Not bad for a Monday!
I managed to complete over 1300 words today. Typically, on average I finish twice that in an evening writing session, but this was PHENOMENAL for a first draft of a brand new book.
Part of the evening I spent ordering my thoughts. I made a list of ideas I intended to explore in the second installment, so first I typed those up (they were in a notes app in my phone), then began categorizing them. After about an hour, these scraps started to crystallize into the backbone for a rough draft plot, arranging themselves into an approximate order.
Things never go as planned in writing, and this ended up being an excellent example.
Not only did some of the ideas popping up surprise me as they fleshed out in my head–with expected gaps where I’ll explore later–I wasn’t expecting to sit down tonight and organize these notes or begin to structure the backbone of a first draft.
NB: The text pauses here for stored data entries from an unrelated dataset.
-- ==== Sys2Proof/Machine/Register.lean ====
section
/-! DEFINITION. Register access through MW0 and MSPI: what a read returns and does, which writes are admitted, and what a write that is admitted does at
once (R8-R17, R339, R349, R358, R359, R412); the commands that are writes or reads of a named register. -/
namespace Sys2Proof.Machine

/-! ## What a read returns (R9, R10) -/

/-- The number of a path in records and emissions: 0 MW0, 1 MSPI (R387). -/
def pathCode (p : Path) : Nat := match p with | .mw0 => 0 | .mspi => 1

/-- The index of address `a` in `count` registers at `base` that lie `stride` apart. -/
def idxAt (base stride count a : Nat) : Option Nat :=
  if base ≤ a ∧ (a - base) % stride = 0 ∧ (a - base) / stride < count then some ((a - base) / stride) else none

/-- The MSI-X table (R412). -/
def inMsix (a : Nat) : Bool := decide (0x484000 ≤ a) && decide (a < 0x484400)

/-- The Pending Bit Array (R412). -/
def inPba (a : Nat) : Bool := decide (0x485000 ≤ a) && decide (a < 0x485008)

/-- Entry v of the MSI-X table. One that nothing has written is zero and masked (PRESUMED, assumption log 42: the base specification's value). -/
def msixEntry (s : State) (v : Nat) : MsixEntry := (s.hmi.msix.get v).getD ⟨0, 0, true⟩

/-- A word of the MSI-X table: address low and high, data, vector control with the mask in bit 0. -/
def msixWord (s : State) (a : Nat) : Word :=
  let e := msixEntry s ((a - 0x484000) / 16)
  match (a - 0x484000) / 4 % 4 with
  | 0 => BitVec.ofNat 32 e.addr
  | 1 => BitVec.ofNat 32 (e.addr / 2 ^ 32)
  | 2 => BitVec.ofNat 32 e.data
  | _ => if e.masked then 1 else 0

/-- The pending bits of the source groups (R413). -/
def irqWord (s : State) : Word :=
  (List.range 18).foldl (fun (w : Word) (g : Nat) => if groupPending s g then fieldSet w g 1 1 else w) 0

/-- Word k of the clamp report entry that SYS_CLAMP_IDX names; 0 beyond the entries held (R356). -/
def clampWord (s : State) (k : Nat) : Word :=
  match s.sys.clamps[s.get F.SYS_CLAMP_IDX_IDX]? with
  | some e => BitVec.ofNat 32 (match k with | 0 => e.w0 | 1 => e.w1 | 2 => e.w2 | _ => e.w3)
  | none => 0

/-- Word k of the Datum (R43). -/
def datumWord (s : State) (k : Nat) : Word :=
  let t := s.datum
  BitVec.ofNat 32 (match k with
    | 0 => instFrac t
    | 1 => instNs t
    | 2 => instSec t
    | _ => instSec t / 2 ^ 32 % 2 ^ 16)

/-- SIV lanes with a job in flight (R163, R164, R167). -/
def sivBusy (s : State) : Nat := (s.svp.lanes.toList.filter (fun l => decide (l.jobs ≠ []))).length

/-- What a ring register reads: fields that do not apply to a ring read 0, and D16 to D23 do not exist (R323). -/
def ringView (r off : Nat) (v : Word) : Word :=
  if ringExists r = false then 0
  else match off with
    | 0x20 => fieldSet (fieldSet v 18 14 (if r < 16 then fieldGet v 18 14 else 0)) 0 14 (if r < 32 then fieldGet v 0 14 else 0)
    | 0x24 => if 16 ≤ r ∧ r < 24 then v else 0
    | 0x2C | 0x30 => if r < 32 then v else 0
    | _ => v

/-- A wo field reads 0 (R9). -/
def dropWo (r : RegRow) (v : Word) : Word :=
  r.fields.foldl (fun w f => match f.acc with
    | .wo => fieldSet w f.lsb f.width 0
    | .ro | .rw | .w1c | .rc | .ws => w) v

/-- A word that follows the state of the machine and has no store of its own. -/
def liveView (s : State) (a : Nat) (v : Word) : Word :=
  if a = A.SYS_IRQ_STAT then irqWord s
  else if (idxAt (A.PRT_P_PAUSE_STAT 0) 0x10000 4 a).isSome then (showPaused ((a - A.PRT_P_PAUSE_STAT 0) / 0x10000) s).rd a
  else if a = A.CRL_NTS_STAT then fieldSet v 0 4 (sivBusy s)
  else match idxAt (A.SYS_CLAMP_W 0) 4 4 a, idxAt A.DTM_TIME_W0 4 4 a, idxAt (A.SYN_SYN_CUR 1) 0x40 6 a, idxAt (A.SYN_OUT_STAT 0) 0x40 12 a,
      idxAt (A.SYN_OUT_LAT 0) 0x40 12 a with
    | some k, _, _, _, _ => clampWord s k
    | none, some k, _, _, _ => datumWord s k
    | none, none, some k, _, _ =>
      if h : k < 6 then BitVec.ofNat 32 (ofSigned 32 (((synthY s ⟨k, h⟩).1.mul (.int 1000000000)).round)) else v
    | none, none, none, some o, _ =>
      let w := fieldSet (fieldSet v 30 2 (outState s o)) 0 4 (outCauses s o)
      fieldSet w 28 1 (if s.syn.divClamped.testBit o then 1 else 0)
    | none, none, none, none, some o => BitVec.ofNat 32 (ofSigned 32 (outLat s o))
    | none, none, none, none, none => ownedView s a v

/-- What the word at a register address holds, seen through a register path. A live register of a domain that is off reads 0 (R364), and so does an address with
no register (R10). -/
def viewWord (s : State) (a : Nat) : Word :=
  if inMsix a then msixWord s a
  else if inPba a then BitVec.ofNat 32 (s.hmi.pba / (if a = 0x485000 then 1 else 2 ^ 32))
  else if liveOff s a then 0
  else match findRow a with
    | none => 0
    | some r =>
      let v := dropWo r (liveView s a (s.rd a))
      match idxAt 0x481000 4 1024 a with
      | some _ => ringView ((a - 0x481000) / 0x40) ((a - 0x481000) % 0x40) v
      | none => v

/-! ## Reading (R9, R12, R13) -/

/-- The latches of a path. -/
def State.latches (s : State) (p : Path) : Map Word := match p with | .mw0 => s.latchMw0 | .mspi => s.latchMspi

/-- Replace the latches of a path. -/
def State.setLatches (s : State) (p : Path) (m : Map Word) : State :=
  match p with | .mw0 => { s with latchMw0 := m } | .mspi => { s with latchMspi := m }

/-- A read of the lowest-order word latches the higher words of the value (R12). -/
def latchWords (p : Path) (r : RegRow) (a : Nat) (s : State) : State :=
  if 1 < r.words ∧ r.word = 0 then
    s.setLatches p ((List.range (r.words - 1)).foldl (fun (m : Map Word) (k : Nat) => m.put (a + 4 * (k + 1)) (viewWord s (a + 4 * (k + 1)))) (s.latches p))
  else s

/-- What a read of address `a` returns on a path: a higher word comes from the latch where the path has one (R12). -/
def readWord (p : Path) (a : Nat) (s : State) : Word :=
  match findRow a with
  | some r =>
    if liveOff s a = true ∨ r.word = 0 then viewWord s a
    else ((s.latches p).get a).getD (viewWord s a)
  | none => viewWord s a

/-- A read of TRN_CHn_RES_SEQ latches the result set of its channel first (R232). -/
def readPrepare (a : Nat) (s : State) : State :=
  match idxAt (A.TRN_CH_RES_SEQ 0) 0x100 24 a with
  | some n => if h : n < 24 then resLatch n (s.chan ⟨n, h⟩).latest s else s
  | none => s

/-- The effects of a read of address `a` on a path after its word is taken: the latch, and the clearing of rc fields (R9, R12). -/
def readEffect (p : Path) (a : Nat) (s : State) : State :=
  if liveOff s a then s
  else match findRow a with
    | none => s
    | some r =>
      let t := latchWords p r a s
      t.wr a (r.cleared (t.brought a) (t.rd a))

/-- An access on a path is an event of unit SYS (R400). -/
def countAccess (p : Path) (s : State) : State := pmcEvent 0 (match p with | .mw0 => 0x06 | .mspi => 0x07) 0x80 1 s

/-- A register read on a path: the word, and the state after it. -/
def hostRead (p : Path) (a : Nat) (s : State) : Word × State :=
  let s := readPrepare a s
  (readWord p a s, countAccess p (readEffect p a s))

/-! ## The MSI-X table (R321, R412) -/

/-- A write of a word of the MSI-X table. A vector that is unmasked while its bit is pending sends its message (R321). -/
def msixWrite (a : Nat) (v : Word) (s : State) : State :=
  let n := (a - 0x484000) / 16
  let e := msixEntry s n
  let e' : MsixEntry := match (a - 0x484000) / 4 % 4 with
    | 0 => { e with addr := e.addr / 2 ^ 32 * 2 ^ 32 + v.toNat / 4 * 4 }
    | 1 => { e with addr := v.toNat * 2 ^ 32 + e.addr % 2 ^ 32 }
    | 2 => { e with data := v.toNat }
    | _ => { e with masked := v.getLsbD 0 }
  let s := { s with hmi := { s.hmi with msix := s.hmi.msix.put n e' } }
  if e.masked && !e'.masked && s.hmi.pba.testBit n && s.on F.HMI_STAT_MSIX then
    signalVector n { s with hmi := { s.hmi with pba := s.hmi.pba ^^^ 2 ^ n } }
  else s

/-! ## Live registers -/

/-- Do `f`, then signal the vector of every group whose enabled pending bit rose (R414). For register writes, which set no bit of a block themselves. -/
def withAllGroups (f : State → State) (s : State) : State :=
  let t := f s
  (List.range 18).foldl (fun (u : State) (g : Nat) => if groupEnabled t g && !groupEnabled s g then signalVector (32 + g) u else u) t

/-- A write that does no more than its access codes say (R9). -/
def plainWrite (a : Nat) (v : Word) (s : State) : State := withAllGroups (regWrite a v) s

/-- SYS_LIVELOCK takes the first write after the release (R9, R358). -/
def livelockWrite (v : Word) (s : State) : State :=
  if s.sys.liveLocked then s
  else { (s.wr A.SYS_LIVELOCK (v &&& 0x80007FFF)) with sys := { s.sys with liveLocked := true } }

/-- FLT_CLEAR: ones clear SYS_FLT_LATCH; the alarm FLT_LASTING ends when nothing is left (R385). -/
def latchWrite (v : Word) (s : State) : State :=
  let s := regWrite A.SYS_FLT_LATCH v s
  if s.rd A.SYS_FLT_LATCH = 0 then alarmClear 14 s else s

/-- A ring's BASE or WB takes a committed value while EN and ACTIVE are 0 (R326). -/
def ringAddrCommit (p : Path) (r a : Nat) (v : Word) (s : State) : State :=
  let hi := s.copyOr p (a + 4)
  let s := dropCopies p [a + 4] s
  if ringExists r && !(ringOn s r) && !(s.on (F.HMI_R_STAT_ACTIVE r)) then regWrite (a + 4) hi (regWrite a v s) else s

/-- A write of LIM, COAL, IRQ or STAT of a ring: a field that does not apply to the ring ignores it (R323). An interrupt that IRQ enables
fires when its completions have been written (R321). -/
def ringPlain (r off a : Nat) (v : Word) (s : State) : State :=
  if ringExists r = false then s
  else match off with
    | 0x20 =>
      let old := s.rd a
      let v := if r < 16 then v else fieldSet v 18 14 (fieldGet old 18 14)
      regWrite a (if r < 32 then v else fieldSet v 0 14 (fieldGet old 0 14)) s
    | 0x24 => if 16 ≤ r ∧ r < 24 then regWrite a v s else s
    | 0x1C => ringCheck r (regWrite a v s)
    | _ => regWrite a v s

/-- A write of a ring register (R323-R326). -/
def ringWrite (p : Path) (a : Nat) (v : Word) (s : State) : State :=
  let r := (a - 0x481000) / 0x40
  match (a - 0x481000) % 0x40 with
  | 0x00 | 0x08 => ringAddrCommit p r a v s
  | 0x10 => ringCfgWrite r v s
  | 0x14 => ringTailWrite r v s
  | off => ringPlain r off a v s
If you hang out with authors, you’ll hear the terms “pantser” and “plotter” a lot. A pantser writes by the seat of their pants. A plotter is the opposite, and structures their ideas (to varying levels of intricacy and detail) before typing a word.
I tend to be somewhere between, depending on the project. (At the last conference I attended, I think most of us were calling this “plantsing”–which made me happy, since I’m also a plant enthusiast.)
SING THE BONES had surprised me because it was the first time I ever pantsed a first draft. Poetry comes to me like this, not stories.
(Poetry, I’ll argue, I should maybe call channeling, since what happens to me is more like entering a meditative state, spewing lyrical imagery while playing with the musicality of language… and then it shuts off like a faucet. I never edit it. It just flows out like water from a tap.)
I mostly expected this sequel to begin the same way, letting the main character show me where we’re going through her eyes.
I had unique writing blocks with her I never experienced in other stories, where she stopped moving forward in my head, and I couldn’t imagine what happened next unless I could get her physically moving to physically see around the next corner, so that I could follow in my mind’s eye. It was fascinating.
Nope. This one wants to be plotted.
Loosely, though. She still wants room to breathe and explore. She still wants me to stumble through the woods (or wherever we journey) together for shocks and surprises… but this time, this one has a plan.
I suppose that makes sense.
In SING THE BONES, my main character is jolted and shocked over and over out of her daily life. She’s fighting to stay alive.
By the time we rejoin her in book two… she’s got an agenda.
The fun part of being a writer is that I have no idea if she’ll achieve it anymore than anyone else reading it the first time. I think that’s the best part about writing–you think you’re in control, and you never are. The story tells itself, the characters surprise you–and it ends up better than what you first had in mind.